Historia piosenek GNR – cz. 7: „Don’t Damn Me” Ultimate Classic Rock – 13 września 2021 r. „Don’t Damn Me” przypadł w udziale szczególny prymat – to jedyna piosenka z „Use Your Illusion I”, która nigdy nie doczekała się wykonania na żywo.
Powód, jak stwierdził Slash, jest bardzo prozaiczny.
„Jest tam zbyt dużo słów”, powiedział gitarzysta w roku 2014, kiedy zapytano go, czy jest szansa na to, że kiedykolwiek wykona ten utwór z Mylesem Kennedym i Konspiratorami. „To zaje***isty numer i tak dalej, ale nawet z Axlem nigdy nie grałem go na żywo, bo tekst jest po prostu za gęsty, nie pozostawia czasu na zaczerpnięcie tchu i zwyczajnie nie da się go zaśpiewać na scenie”.

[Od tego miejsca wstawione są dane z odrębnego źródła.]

-- ==== Sys2Proof/Machine/Ops.lean ====
section
/-! DEFINITION. The named operations over registers, memory, the keyboard, the console and the run state
(spec/10_state.md, spec/20_memory.md, spec/45_trap.md section 3, spec/60_exceptions.md section 1). An operation that rests
on a parameter of spec/00_scope.md R5 takes the parameter record `p`. -/

namespace Sys2Proof.Machine

/-! Registers -/

/-- `x[i]` (spec/10_state.md R20). No register is hard-wired. -/
def State.reg (s : State) (i : Reg) : Word := s.regs[i.toNat]'i.isLt

/-- `x[i] <- v` (R20). -/
def State.setReg (s : State) (i : Reg) (v : Word) : State := { s with regs := s.regs.set i.toNat v i.isLt }

/-- `pc <- v` (R22). -/
def State.setPc (s : State) (v : Word) : State := { s with pc := v }

/-- `cond <- v` (R24); written by `setCC` alone. -/
def State.setCond (s : State) (v : Word) : State := { s with cond := v }

/-- The register file by its index 0 to 9 (R21): R0 to R7, then PC, then COND. No instruction can form 8 or 9. -/
def State.regIndexed (s : State) (k : Fin 10) : Word :=
  if h : k.val < 8 then s.regs[k.val] else if k.val = 8 then s.pc else s.cond

/-! Memory -/

/-- What an address that memory does not list reads as: memory is zero-filled (R33). -/
def Memory.unlisted : Word := 0x0000#16

/-- The cell at a key. -/
def Memory.lookup : Memory → Nat → Word
  | [], _ => Memory.unlisted
  | (a, w) :: rest, k => if a = k then w else Memory.lookup rest k

/-- Put a cell in its place among cells of other addresses. -/
def Memory.insert : Memory → Nat → Word → Memory
  | [], k, v => [(k, v)]
  | (a, w) :: rest, k, v => if k < a then (k, v) :: (a, w) :: rest else (a, w) :: Memory.insert rest k v

/-- `mem[a]` (R27). -/
def Memory.read (m : Memory) (a : Word) : Word := Memory.lookup m a.toNat

/-- `mem[a] <- v` (R27), keeping the canonical form. -/
def Memory.write (m : Memory) (a : Word) (v : Word) : Memory :=
  let others := m.filter (fun c => c.1 != a.toNat)
  if v = Memory.unlisted then others else Memory.insert others a.toNat v

/-- The canonical form: addresses within the 65536 cells and strictly rising, no cell at the unlisted value. -/
abbrev Memory.wf (m : Memory) : Prop :=
  m.Pairwise (fun c d => c.1 < d.1) ∧ ∀ c ∈ m, c.1 < 65536 ∧ c.2 ≠ Memory.unlisted

/-- `MemPeek(a)` (spec/20_memory.md R53): no side effect at any address. -/
def State.memPeek (s : State) (a : Word) : Word := s.mem.read a

/-- `MemWrite(a, v)` (R52): a plain store at every address. -/
def State.memWrite (s : State) (a v : Word) : State := { s with mem := s.mem.write a v }

/-! The run state, holds and the console -/

/-- `run <- r` (spec/10_state.md R29). -/
def State.setRun (s : State) (r : RunState) : State := { s with run := r }

/-- Begin or end the hold of a routine (spec/40_cycle.md R116, spec/45_trap.md R173). -/
def State.setHold (s : State) (h : Option Hold) : State := { s with hold := h }

/-- `Out(b)` for each byte of `bs` in order (spec/45_trap.md R170). -/
def State.emit (s : State) (bs : List Byte) : State := { s with out := s.out ++ bs }

/-- `raise DecodeError(ir)` (spec/60_exceptions.md R181), the one exception: nothing is saved, no handler runs, no
instruction returns from it (R189), `ir` is recorded nowhere. `pc` was incremented before decoding. -/
def State.raiseDecodeError (s : State) : State := s.setRun .aborted

/-! The keyboard -/

/-- Where the state fixes no further input, let the environment show what stands at the front of the stream
(spec/10_state.md R30; free value, log 7). -/
def State.settle (s : State) : State :=
  match s.inp, s.supply with
  | [], .unfixed =>
    match Config.envAnswer s.draws with
    | .byte b => { s with inp := [b] }
    | .atEnd => { s with supply := .ended }
    | .nothing => s
  | _, _ => s

/-- The draw of a poll: whether it answers Ready where R54 leaves that open (free value, log 8). -/
def State.pollDraw (s : State) : Bool :=
  match s.oracle with
  | r :: _ => r
  | [] => Config.pollReady s.draws

/-- The result of `KbdPoll()` (spec/20_memory.md R54). -/
inductive PollAnswer where
  | ready (w : Word)
  | notReady
  deriving DecidableEq, Repr

/-- `KbdPoll()` (R54), non-blocking: a pending byte is consumed; at end of stream the answer is a draw that consumes
nothing; otherwise NotReady. -/
def State.kbdPoll (p : Config.Params) (s : State) : PollAnswer × State :=
  let t := { s.settle with oracle := s.oracle.tail, draws := s.draws + 1 }
  match t.inp, t.supply with
  | b :: rest, _ => if s.pollDraw then (.ready (zext16 b), { t with inp := rest }) else (.notReady, t)
  | [], .ended => if s.pollDraw then (.ready p.eosValue, t) else (.notReady, t)
  | [], _ => (.notReady, t)

/-- `KbdGet()` (spec/45_trap.md R169): a byte, or `EOS_VALUE` at end of stream, or nothing yet (the caller holds). -/
def State.kbdGet (p : Config.Params) (s : State) : Option Word × State :=
  let t := { s.settle with draws := s.draws + 1 }
  match t.inp, t.supply with
  | b :: rest, _ => (some (zext16 b), { t with inp := rest })
  | [], .ended => (some p.eosValue, t)
  | [], _ => (none, t)

/-- The keyboard cells after a poll's answer (R51): the status word is assigned whole; NotReady leaves the data cell. -/
def State.storePoll (p : Config.Params) (s : State) : PollAnswer → State
  | .ready w => (s.memWrite p.kbsr 0x8000#16).memWrite p.kbdr w
  | .notReady => s.memWrite p.kbsr 0x0000#16

/-- `MemRead(a)` (R51): a read of the keyboard-status address polls first; every read returns the cell. -/
def State.memRead (p : Config.Params) (s : State) (a : Word) : Word × State :=
  if a = p.kbsr then
    let t := (s.kbdPoll p).2.storePoll p (s.kbdPoll p).1
    (t.mem.read a, t)
  else (s.mem.read a, s)

/-! Fetching -/

/-- The fetch and the increment of a step (spec/40_cycle.md R110): the instruction word, and the state in which it
executes. -/
def State.fetch (p : Config.Params) (s : State) : Word × State :=
  let r := s.memRead p s.pc
  (r.1, r.2.setPc (r.2.pc + 1#16))

end Sys2Proof.Machine
end

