/-- spec/30_encoding.md R85, R92, R84: with any legal parameters, so with the spec's, decoding the encoding of a
well-formed instruction gives it back, every operand at every value. -/
def Obligations.DecodeInvertsEncode : Prop :=
  ∀ p : Config.Params, p.Legal → ∀ i : Instr, i.wf p = true → decodeWord p (encode p i) = i

/-- spec/30_encoding.md R92, R86: with any parameters decoding is total, gives a well-formed instruction, and is undefined
exactly for the numbers no opcode has; with the spec's these are 0b1000 and 0b1101 (decision D2, log 12). -/
def Obligations.DecodeIsTotalAndWellFormed : Prop :=
  (∀ (p : Config.Params) (w : Word), (decodeWord p w).wf p = true ∧
    (isUndefined (decodeWord p w) = true ↔ ∀ o : Opcode, p.opcodeNumber o ≠ w.extractLsb' 12 4) ∧
    ∀ rest : List Word, decode p (w :: rest) = .ok (decodeWord p w, rest)) ∧
  ∀ w : Word,
    isUndefined (decodeWord params w) = true ↔ w &&& 0xF000#16 = 0x8000#16 ∨ w &&& 0xF000#16 = 0xD000#16

/-- spec/30_encoding.md R87 (decision D9, log 20): any value in the ignored bits decodes to the same instruction. -/
def Obligations.IgnoredBitsAreIgnored : Prop :=
  ∀ w x : Word,
    (w &&& 0xF020#16 = 0x1000#16 → decodeWord params (w ^^^ (x &&& 0x0018#16)) = decodeWord params w) ∧
    (w &&& 0xF020#16 = 0x5000#16 → decodeWord params (w ^^^ (x &&& 0x0018#16)) = decodeWord params w) ∧
    (w &&& 0xF000#16 = 0x9000#16 → decodeWord params (w ^^^ (x &&& 0x003F#16)) = decodeWord params w) ∧
    (w &&& 0xF000#16 = 0xC000#16 → decodeWord params (w ^^^ (x &&& 0x0E3F#16)) = decodeWord params w) ∧
    (w &&& 0xF800#16 = 0x4000#16 → decodeWord params (w ^^^ (x &&& 0x063F#16)) = decodeWord params w) ∧
    (w &&& 0xF000#16 = 0xF000#16 → decodeWord params (w ^^^ (x &&& 0x0F00#16)) = decodeWord params w)

/-- spec/30_encoding.md R93: the worked encodings, one or more a family (opcode numbers: decision D1, log 12). -/
def Obligations.WorkedEncodingsDecode : Prop :=
  decodeWord params 0x13FD#16 = .addImm 1#3 7#3 0b11101#5 ∧
  decodeWord params 0x53C7#16 = .andReg 1#3 7#3 7#3 ∧
  decodeWord params 0xAE02#16 = .ldi 7#3 2#9 ∧
  decodeWord params 0x4804#16 = .jsr 4#11 ∧
  decodeWord params 0x94FF#16 = .notReg 2#3 3#3 ∧
  decodeWord params 0x05FE#16 = .br 0b010#3 0b111111110#9 ∧
  decodeWord params 0x697F#16 = .ldr 4#3 5#3 0b111111#6 ∧
  decodeWord params 0x7183#16 = .str 0#3 6#3 3#6 ∧
  decodeWord params 0xF025#16 = .trapHalt

/-! Step, reset, ends -/

/-- spec/40_cycle.md R110, R111: a running engine that holds nothing fetches by `MemRead` (decision D14, log 19),
increments pc, and runs what the fetched word decodes to; where pc is not the keyboard-status address the fetched word is
the cell and the fetch changes nothing. -/
def Obligations.StepRunsTheDecodedInstruction : Prop :=
  ∀ (s : State) (i : Instr), s.run = .running → s.hold = none →
    (decodeWord params (s.memRead params s.pc).1 = i →
      step s = exec i { (s.memRead params s.pc).2 with pc := s.pc + 1#16 }) ∧
    (s.pc ≠ params.kbsr → decodeWord params (s.mem.read s.pc) = i → step s = exec i { s with pc := s.pc + 1#16 })
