-- ==== Sys2Proof/Laws/Decode.lean ====
section
/-! SUPPORT. The fields of the encoding formats, read back (spec/30_encoding.md R81, R82), and the opcode map of any legal
parameters (R84, R86). -/

namespace Sys2Proof

/-! The opcode map -/

/-- Every opcode is in the list of all. -/
theorem Opcode.mem_all (o : Opcode) : o ∈ Opcode.all := by cases o <;> decide

/-- A number names no opcode exactly if it is the number of none (R86). -/
theorem opcodeOf_eq_none_iff (p : Config.Params) (n : BitVec 4) :
    opcodeOf p n = none ↔ ∀ o : Opcode, p.opcodeNumber o ≠ n := by
  simp only [opcodeOf, List.find?_eq_none, beq_iff_eq]
  exact ⟨fun h o => h o (Opcode.mem_all o), fun h o _ => h o⟩

/-- Where the map is injective, an opcode's number names it (R84). -/
theorem opcodeOf_opcodeNumber (p : Config.Params) (h : (Opcode.all.map p.opcodeNumber).Nodup) (o : Opcode) :
    opcodeOf p (p.opcodeNumber o) = some o := by
  have inj := List.inj_on_of_nodup_map h
  obtain ⟨q, hq⟩ : ∃ q, opcodeOf p (p.opcodeNumber o) = some q :=
    Option.ne_none_iff_exists'.mp fun e => (opcodeOf_eq_none_iff p _).mp e o rfl
  rw [hq, inj (Opcode.mem_all q) (Opcode.mem_all o) (by simpa using List.find?_some hq)]

/-- The undefined numbers of an injective map are two, both named by no opcode (R86). -/
theorem undefinedNumbers_eq_pair (p : Config.Params) (h : (Opcode.all.map p.opcodeNumber).Nodup) :
    undefinedNumbers p = [undefinedLow p, undefinedHigh p] ∧ undefinedLow p ≠ undefinedHigh p := by
  have hl : (undefinedNumbers p).length = 2 := by
    have hc := List.length_eq_length_filter_add (l := (List.range 16).map (BitVec.ofNat 4))
      (fun n => (opcodeOf p n).isNone)
    have hs : (((List.range 16).map (BitVec.ofNat 4)).filter (fun n => !(opcodeOf p n).isNone)).length = 14 := by
      rw [show 14 = (Opcode.all.map p.opcodeNumber).length from by simp [Opcode.all]]
      apply List.Perm.length_eq
      rw [List.perm_ext_iff_of_nodup (List.Nodup.filter _ (by decide)) h]
      intro n
      have hn : n ∈ (List.range 16).map (BitVec.ofNat 4) := by revert n; decide
      simp only [List.mem_filter, hn, true_and, List.mem_map, Bool.not_eq_true', Option.isNone_eq_false_iff]
      constructor
      · intro hi
        obtain ⟨o, ho⟩ := Option.isSome_iff_exists.mp hi
        exact ⟨o, Opcode.mem_all o, by simpa using List.find?_some ho⟩
      · rintro ⟨o, -, rfl⟩
        rw [opcodeOf_opcodeNumber p h]; rfl
    rw [hs] at hc
    have : (undefinedNumbers p).length + 14 = 16 := by simpa [undefinedNumbers] using hc.symm
    omega
  obtain ⟨a, b, e⟩ := List.length_eq_two.mp hl
  have hd : (undefinedNumbers p).Nodup := List.Nodup.filter _ (by decide)
  have h1 : undefinedLow p = a := by simp [undefinedLow, e]
  have h2 : undefinedHigh p = b := by simp [undefinedHigh, e]
  rw [e] at hd
  exact ⟨by rw [h1, h2, e], by rw [h1, h2]; simpa using hd⟩

theorem opcodeOf_undefinedLow (p : Config.Params) (h : (Opcode.all.map p.opcodeNumber).Nodup) :
    opcodeOf p (undefinedLow p) = none := by
  have hm : undefinedLow p ∈ undefinedNumbers p := by rw [(undefinedNumbers_eq_pair p h).1]; simp
  simpa using (List.mem_filter.mp hm).2

theorem opcodeOf_undefinedHigh (p : Config.Params) (h : (Opcode.all.map p.opcodeNumber).Nodup) :
    opcodeOf p (undefinedHigh p) = none := by
  have hm : undefinedHigh p ∈ undefinedNumbers p := by rw [(undefinedNumbers_eq_pair p h).1]; simp
  simpa using (List.mem_filter.mp hm).2

theorem undefinedLow_params : undefinedLow Machine.params = 0b1000#4 := by decide
theorem undefinedHigh_params : undefinedHigh Machine.params = 0b1101#4 := by decide

/-! The fields -/

section word6
variable (op : BitVec 4) (hi mid : BitVec 3) (low : BitVec 6)

theorem word6_mid : (word6 op hi mid low).extractLsb' 6 3 = mid := by
  unfold word6
  rw [BitVec.extractLsb'_append_eq_of_le (by decide)]
  exact BitVec.extractLsb'_append_eq_right

theorem word6_hi : (word6 op hi mid low).extractLsb' 9 3 = hi := by
  unfold word6
  rw [BitVec.extractLsb'_append_eq_of_le (by decide), BitVec.extractLsb'_append_eq_of_le (by decide)]
  exact BitVec.extractLsb'_append_eq_right

theorem word6_op : (word6 op hi mid low).extractLsb' 12 4 = op := by
  unfold word6
  rw [BitVec.extractLsb'_append_eq_of_le (by decide), BitVec.extractLsb'_append_eq_of_le (by decide)]
  exact BitVec.extractLsb'_append_eq_left

/-- A field within bits [5:0]. -/
theorem word6_low (a n : Nat) (h : a + n ≤ 6) : (word6 op hi mid low).extractLsb' a n = low.extractLsb' a n := by
  unfold word6
  exact BitVec.extractLsb'_append_eq_of_add_le h

theorem word6_bit11 : (word6 op hi mid low).extractLsb' 11 1 = hi.extractLsb' 2 1 := by
  unfold word6
  rw [BitVec.extractLsb'_append_eq_of_le (by decide), BitVec.extractLsb'_append_eq_of_le (by decide)]
  exact BitVec.extractLsb'_append_eq_of_add_le (by decide)

end word6

section word9
variable (op : BitVec 4) (hi : BitVec 3) (low : BitVec 9)

theorem word9_low : (word9 op hi low).extractLsb' 0 9 = low := by
  unfold word9
  exact BitVec.extractLsb'_append_eq_right

theorem word9_hi : (word9 op hi low).extractLsb' 9 3 = hi := by
  unfold word9
  rw [BitVec.extractLsb'_append_eq_of_le (by decide)]
  exact BitVec.extractLsb'_append_eq_right

theorem word9_op : (word9 op hi low).extractLsb' 12 4 = op := by
  unfold word9
  rw [BitVec.extractLsb'_append_eq_of_le (by decide)]
  exact BitVec.extractLsb'_append_eq_left

end word9

section word12
variable (op : BitVec 4) (low : BitVec 12)

theorem word12_op : (word12 op low).extractLsb' 12 4 = op := by
  unfold word12
  exact BitVec.extractLsb'_append_eq_left

/-- A field within bits [11:0]. -/
theorem word12_low (a n : Nat) (h : a + n ≤ 12) : (word12 op low).extractLsb' a n = low.extractLsb' a n := by
  unfold word12
  exact BitVec.extractLsb'_append_eq_of_add_le h

end word12

theorem low6Reg_bit5 (sr2 : Reg) : (low6Reg sr2).extractLsb' 5 1 = 0#1 := by
  revert sr2; decide
theorem low6Reg_sr2 (sr2 : Reg) : (low6Reg sr2).extractLsb' 0 3 = sr2 := by
  revert sr2; decide
theorem low6Imm_bit5 (imm5 : BitVec 5) : (low6Imm imm5).extractLsb' 5 1 = 1#1 := by
  revert imm5; decide
theorem low6Imm_imm5 (imm5 : BitVec 5) : (low6Imm imm5).extractLsb' 0 5 = imm5 := by
  revert imm5; decide
theorem low12Jsr_bit11 (off11 : BitVec 11) : (low12Jsr off11).extractLsb' 11 1 = 1#1 := by
  unfold low12Jsr
  exact BitVec.extractLsb'_append_eq_left
theorem low12Jsr_off11 (off11 : BitVec 11) : (low12Jsr off11).extractLsb' 0 11 = off11 := by
  unfold low12Jsr
  exact BitVec.extractLsb'_append_eq_right
theorem low12Trap_vect8 (vect8 : Byte) : (low12Trap vect8).extractLsb' 0 8 = vect8 := by
  unfold low12Trap
  exact BitVec.extractLsb'_append_eq_right

/-- Where a mask covers a field, a word that matches has the match's field. -/
theorem field_of_mask (w mask m : Word) (a n : Nat) (h : w &&& mask = m)
    (hm : mask.extractLsb' a n = BitVec.allOnes n) : w.extractLsb' a n = m.extractLsb' a n := by
  rw [← h, BitVec.extractLsb'_and, hm, BitVec.and_allOnes]

end Sys2Proof
end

Potrzebę tak rozbudowanego tekstu nietrudno wytłumaczyć.
Na długo przed tym, jak Guns N’ Roses stali się największym i najbardziej niebezpiecznym zespołem na świecie, Rose działał na kontrowersje jak magnes. W miarę jak jego popularność rosła, rosły i one. W „Don’t Damn Me” wokalista „odwdzięczył się” krytykom, którzy w jego przekonaniu niesłusznie wzięli go na muszkę.
„Don’t Damn Me” to jedna z najbardziej agresywnych piosenek na tak różnorodnym albumie jak „Use Your Illusion”, a zarazem dzieło typowe dla duetu Slash N’ Axl, nawiązujące klimatem do debiutanckiego krążka Gunsów, „Appetite For Destruction”. Utwór otwiera gitara Slasha, a zaraz potem Axl wdaje się w zjadliwą polemikę z oszczercami, niemal zapominając przy tym oddychać.
Nie potępiaj mnie, kiedy mówię, co myślę, bo milczenie nie jest złotem, gdy to w sobie duszę.Wielu fanów spekulowało, że Axl napisał „Don’t Damn Me” jako odpowiedź dla tych, którzy swego czasu, po ukazaniu się „GN’R Lies” i „One In A Million”, oskarżali go o rasizm i homofobię. Ani Rose, ani jego koledzy z zespołu nigdy nie ustosunkowali się do tych przypuszczeń, ale podobne teorie zdają się tracić wiarygodność wobec faktu, że wśród autorów piosenki znalazł się także David Lank, przyjaciel Axla z Lafayette w Indianie, który swego czasu towarzyszył wokaliście w jednej z jego pierwszych wypraw do Los Angeles (Lank grał również w kapeli o nazwie Mank Rage, której członkiem był między innymi znany fanom Guns N’ Roses Paul „Huge” Tobias).
Sam Rose odniósł się do tekstu „Don’t Damn Me” – a dokładniej do fragmentu
Don't hail me and don't idolize the ink / Or I've failed in my intentions – w roku 1991, w wywiadzie dla Rockline Radio.
„[Pisząc te słowa,] próbowałem pokazać ludziom, że powinni dostrzec własną moc i własne zdolności, zamiast mówić ‘Axl Rose jest Bogiem’. Otóż nie jestem Bogiem. Śpiewam o tym, że zawiodłem, bo jeśli ktoś mnie ubóstwia i nie pracuje nad własnym życiem, to znaczy, że poniosłem porażkę w dziedzinie, o której mówię w tej piosence”.